Monday, December 03, 2007

COIN Academy Reading List

The COIN Academy in Afghanistan, while doing good work, faces a bit of a resource shortage. From Abu Muqawama (emphasis mine):
But, as he'll tell you, he's a freaking Army captain. Charlie is quite certain that Capt. Helmer is among the best and the brightest, but he's not among those who can get @^*% done in the Army (or Afghanistan). If we were serious about such things, we might assign someone with a bit more institutional clout. Someone who could get paper copies of FM 3-24 for the Academy (it's cool, the Army posts them online. The students just wait 47 hours to download them over what passes for an internet connection in Kabul). Someone who could actually institutionalize the Academy within the Army instead of it being a Frankenstein science project dreamed up by folks who've read ATOM one too many times.

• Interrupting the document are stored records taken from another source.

-- ==== Sys2Proof/Laws/Flags.lean ====
section
/-! SUPPORT. The bits of `STATUS` one by one (10_state.md R33). -/

namespace Sys2Proof.Machine.Status

@[simp] theorem bits_done (f : Status) : f.bits.getLsbD 0 = f.done := by
  obtain ⟨a, b, c⟩ := f
  revert a b c
  decide

@[simp] theorem bits_err (f : Status) : f.bits.getLsbD 1 = f.err := by
  obtain ⟨a, b, c⟩ := f
  revert a b c
  decide

@[simp] theorem bits_ovf (f : Status) : f.bits.getLsbD 2 = f.ovf := by
  obtain ⟨a, b, c⟩ := f
  revert a b c
  decide

@[simp] theorem issued_done (f : Status) : f.issued.done = false := rfl
@[simp] theorem issued_err (f : Status) : f.issued.err = false := rfl
@[simp] theorem issued_ovf (f : Status) : f.issued.ovf = f.ovf := rfl
@[simp] theorem completed_done (f : Status) : f.completed.done = true := rfl
@[simp] theorem completed_err (f : Status) : f.completed.err = f.err := rfl
@[simp] theorem completed_ovf (f : Status) : f.completed.ovf = f.ovf := rfl
@[simp] theorem rejected_done (f : Status) : f.rejected.done = f.done := rfl
@[simp] theorem rejected_err (f : Status) : f.rejected.err = true := rfl
@[simp] theorem rejected_ovf (f : Status) : f.rejected.ovf = f.ovf := rfl
@[simp] theorem clearedBy_done (v : Word) (f : Status) : (f.clearedBy v).done = (f.done && !v.getLsbD 0) := rfl
@[simp] theorem clearedBy_err (v : Word) (f : Status) : (f.clearedBy v).err = (f.err && !v.getLsbD 1) := rfl
@[simp] theorem clearedBy_ovf (v : Word) (f : Status) : (f.clearedBy v).ovf = (f.ovf && !v.getLsbD 2) := rfl
@[simp] theorem notedTotal_done (n : Nat) (f : Status) : (f.notedTotal n).done = f.done := rfl
@[simp] theorem notedTotal_err (n : Nat) (f : Status) : (f.notedTotal n).err = f.err := rfl
@[simp] theorem notedTotal_ovf (n : Nat) (f : Status) :
    (f.notedTotal n).ovf = (f.ovf || decide (2 ^ 31 - 1 < n)) := rfl

end Sys2Proof.Machine.Status
end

We can't win the war without places like the COIN Academy and officers like Capt. Helmer. But we also can't do it with them alone. If we're serious about COIN, about advising, about winning, we'll find a way to do this right. And to keep doing it, lest some new 26 year-old captain teach herself this all over again in 2027.
Solution?

So… SWJ and AM have decided to aid in building the library with a little help from our friends. We e-mailed the COIN Academy requesting their reading list. They responded with titles of books and movies that once in hand would go a long way in establishing a world-class COIN library.

To streamline our effort we have set up the Afghanistan COIN Library page on Amazon.

The books and movies you purchase there and send on to Afghanistan will seed the COIN Academy’s library with a few titles that will allow the staff to better appreciate history, culture, and insurgency in Afghanistan. Eventually the titles will make their way to the library of the Afghan Defense University of which the COIN Academy will become a part. The shipping address (while hidden at Amazon) is direct to the Academy and we will track to ensure your book or movie makes it way to Afghanistan.

Talk about instant response. That's less than 72 hours from problem to solution. And as an added bonus, the effort led me to discover a very interesting blog from a guy whose occupation is flying people who do good things around Central Africa and who is currently a private sector pilot in Iraq. It's definitely an interesting read.